I need to get the latest shipment for every item.
Table looks like this:
11 12 2011-05-13
11 2 2011-07-01
12 2 2000-03-02
...
The result should be
11 2 2011-07-01
12 2 2000-03-02
I can't find a solution to be exclusive.
How can I get the latest shipment for every item?
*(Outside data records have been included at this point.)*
/-- The visits of GEN_CODES on the arena of `s`, up to the one that would raise VISITS (R152). -/
def preorder (s : State) : List (NodeIdx × Nat) := visits (node s.mem) 512 [(s.rootIdx, 0)]

/-- The arena of `s`, whose root is no leaf, is visited without an error before visit `j`, which is node `i` at depth
`d`. -/
structure StopsAt (s : State) (j : Nat) (i : NodeIdx) (d : Nat) : Prop where
  rootValid : s.rootValid = true
  root : isLeaf (node s.mem s.rootIdx) = false
  visit : (preorder s)[j]? = some (i, d)
  clean : CleanVisits (node s.mem) ((preorder s).take j)

section
variable {s : State} {j : Nat} {i : NodeIdx} {d : Nat} (h : StopsAt s j i d)
include h

theorem StopsAt.lt : j < 512 :=
  have ⟨hj, _⟩ := List.getElem?_eq_some_iff.mp h.visit
  hj.trans_le (visits_length_le _ _ _)

/-- The loop reaches visit `j`, with a table that has codes for the symbols before it. -/
theorem StopsAt.genTable_eq :
    ∃ p st t, genTable (clearCodes s).mem s.rootValid s.rootIdx =
        genWalk (clearCodes s).mem (511 - j) (⟨i, d, p⟩ :: st) t ∧
      ∀ y, codeLen t.mem y ≠ 0 ↔ y ∈ leafSymbols (node s.mem) ((preorder s).take j) := by
  have hnode : node (clearCodes s).mem = node s.mem := funext (node_clearCodes s)
  obtain ⟨w, st, t, hwalk, hw, hcodes⟩ := genWalk_visits (m := (clearCodes s).mem) (j := j) (k := 511)
    (st := [⟨s.rootIdx, 0, 0⟩]) (t := ⟨(clearCodes s).mem, 0, 0⟩) (seen := []) (v := (i, d))
    (Nat.le_of_lt_succ h.lt) (fun y => iff_of_false (not_not.mpr (codeLen_clearCodes s y)) List.not_mem_nil)
    (fun w hw hl => by
      obtain rfl := List.mem_singleton.mp hw
      rw [hnode, h.root] at hl
      cases hl)
    (by rw [hnode]; exact h.visit) (by rw [hnode]; exact h.clean.1) (by rw [hnode]; exact h.clean.2)
  obtain ⟨rfl, rfl⟩ := Prod.mk.inj hw
  rw [hnode] at hcodes
  refine ⟨w.path, st, t, ?_, hcodes⟩
  rw [← hwalk, genTable, h.rootValid, hnode, h.root]
  rfl

theorem StopsAt.fails_visits (hj : j = 511) : GenCodesFails s 0x06000000 i d := by
  obtain ⟨p, st, t, hwalk, -⟩ := h.genTable_eq
  rw [hj] at hwalk
  exact genCodesFails_of_error (c := .visits) hwalk

theorem StopsAt.fails_depth (hj : j < 511) (hd : 255 < d) : GenCodesFails s 0x04000000 i d := by
  obtain ⟨p, st, t, hwalk, -⟩ := h.genTable_eq
  rw [show 511 - j = 510 - j + 1 by omega, genWalk_deep (v := ⟨i, d, p⟩) hd] at hwalk
  exact genCodesFails_of_error (c := .depth) hwalk

theorem StopsAt.fails_dupSymbol (hj : j < 511) (hd : d ≤ 255) (hl : isLeaf (node s.mem i) = true)
    (hy : nodeSym (node s.mem i) ∈ leafSymbols (node s.mem) ((preorder s).take j)) :
    GenCodesFails s 0x05000000 i d := by
  obtain ⟨p, st, t, hwalk, hcodes⟩ := h.genTable_eq
  rw [← node_clearCodes] at hl
  rw [← hcodes, ← node_clearCodes] at hy
  rw [show 511 - j = 510 - j + 1 by omega, genWalk_dup (v := ⟨i, d, p⟩) hd hl hy] at hwalk
  exact genCodesFails_of_error (c := .dupSymbol) hwalk

theorem StopsAt.fails_badTag (hj : j < 511) (hd : d ≤ 255) (hl : isLeaf (node s.mem i) = false)
    (hi : isInt (node s.mem i) = false) : GenCodesFails s 0x02000000 i d := by
  obtain ⟨p, st, t, hwalk, -⟩ := h.genTable_eq
  rw [← node_clearCodes] at hl hi
  rw [show 511 - j = 510 - j + 1 by omega, genWalk_badTag (v := ⟨i, d, p⟩) hd hl hi] at hwalk
  exact genCodesFails_of_error (c := .badTag) hwalk

end

/-! ## Three arenas (V15, V16, V18) -/

section
variable {s : State} (hv : s.rootValid = true)
include hv

/-- The first visit is the root's. -/
theorem stopsAt_root (hl : isLeaf (node s.mem s.rootIdx) = false) : StopsAt s 0 s.rootIdx 0 :=
  ⟨hv, hl, rfl, CleanVisits_nil _⟩

/-- An internal root with one leaf for its two children: the third visit is the second to that leaf. -/
theorem stopsAt_sameLeaf (hi : isInt (node s.mem s.rootIdx) = true)
    (hlr : nodeLeft (node s.mem s.rootIdx) = nodeRight (node s.mem s.rootIdx))
    (hl : isLeaf (node s.mem (nodeLeft (node s.mem s.rootIdx))) = true) :
    StopsAt s 2 (nodeLeft (node s.mem s.rootIdx)) 1 ∧
      leafSymbols (node s.mem) ((preorder s).take 2) = [nodeSym (node s.mem (nodeLeft (node s.mem s.rootIdx)))] := by
  have hint : ¬ isInt (node s.mem (nodeLeft (node s.mem s.rootIdx))) = true := fun hc => by
    rw [isLeaf_eq_false_of_isInt hc] at hl
    cases hl
  have hvis : preorder s =
      [(s.rootIdx, 0), (nodeLeft (node s.mem s.rootIdx), 1), (nodeLeft (node s.mem s.rootIdx), 1)] := by
    rw [preorder, visits, if_pos hi, ← hlr, visits, if_neg hint, visits, if_neg hint, visits]
  have hsym : leafSymbols (node s.mem) ((preorder s).take 2) =
      [nodeSym (node s.mem (nodeLeft (node s.mem s.rootIdx)))] := by
    simp [hvis, leafSymbols, isLeaf_eq_false_of_isInt hi, hl]
  refine ⟨⟨hv, isLeaf_eq_false_of_isInt hi, by rw [hvis]; rfl, fun v hmem => ?_, hsym ▸ List.nodup_singleton _⟩,
    hsym⟩
  rw [hvis] at hmem
  obtain rfl | rfl : v = (s.rootIdx, 0) ∨ v = (nodeLeft (node s.mem s.rootIdx), 1) := by simpa using hmem
  · exact ⟨Nat.zero_le 255, Or.inr hi⟩
  · exact ⟨Nat.le_add_left 1 254, Or.inl hl⟩

/-- An internal root that is its own left child: the visit at depth 256. -/
theorem stopsAt_selfLeft (hi : isInt (node s.mem s.rootIdx) = true)
    (hl : nodeLeft (node s.mem s.rootIdx) = s.rootIdx) : StopsAt s 256 s.rootIdx 256 := by
  have hvis : preorder s = (List.range' 0 512).map (fun n => (s.rootIdx, n)) := visits_self_left hi hl 512 0 []
  have htake : (preorder s).take 256 = (List.range' 0 256).map (fun n => (s.rootIdx, n)) := by
    rw [hvis, ← List.map_take, List.take_range'_of_length_ge (by decide)]
  have hself : ∀ v ∈ (List.range' 0 256).map (fun n => (s.rootIdx, n)), v.1 = s.rootIdx ∧ v.2 ≤ 255 := by
    intro v hmem
    obtain ⟨n, hn, rfl⟩ := List.mem_map.mp hmem
    rw [List.mem_range'_1] at hn
    exact ⟨rfl, by dsimp only; omega⟩
  refine ⟨hv, isLeaf_eq_false_of_isInt hi, ?_, ?_, ?_⟩
  · rw [hvis, List.getElem?_map, List.getElem?_range' (by decide)]
    rfl
  · rw [htake]
    exact fun v hmem => ⟨(hself v hmem).2, Or.inr ((hself v hmem).1 ▸ hi)⟩
  · rw [htake, leafSymbols_eq_nil fun v hmem => (hself v hmem).1 ▸ hi]
    exact List.nodup_nil

end

end Sys2Proof.Machine

namespace Sys2Proof

open Machine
Assuming you're working with a database engine that supports ranking functions, use a CTE or subquery to order the results:
;With OrderedItems as (
select ItemId,ShipmentId,Date,
ROW_NUMBER() OVER (PARTITION BY ItemId ORDER By Date desc) as rn
from ItemsTable
)
select * from OrderedItems where rn = 1
select t1.ItemId, t1.ShipmentId, t1.Date
from tab t1
join (
select ItemId, max(Date) as Date
from tab
group by ItemId
) t on t1.ItemId = t.ItemId and t1.Date = t.Date
Didn't test it, but this general idea should work:
SELECT * FROM YOUR_TABLE T1
WHERE
NOT EXISTS (
SELECT * FROM YOUR_TABLE T2
WHERE T1.ItemId = T2.ItemId AND T1.Date < T2.Date
)
In plain English: select rows such that there is no other row with the same ItemId but later Date.
you can use rank() also in CTE
;With Ordered as (
select ItemId,ShipmentId,dates,
rank() OVER ( PARTITION by itemID ORDER By dates desc) as DateRank
from ItemsTable
)
select * from Ordered where DateRank = 1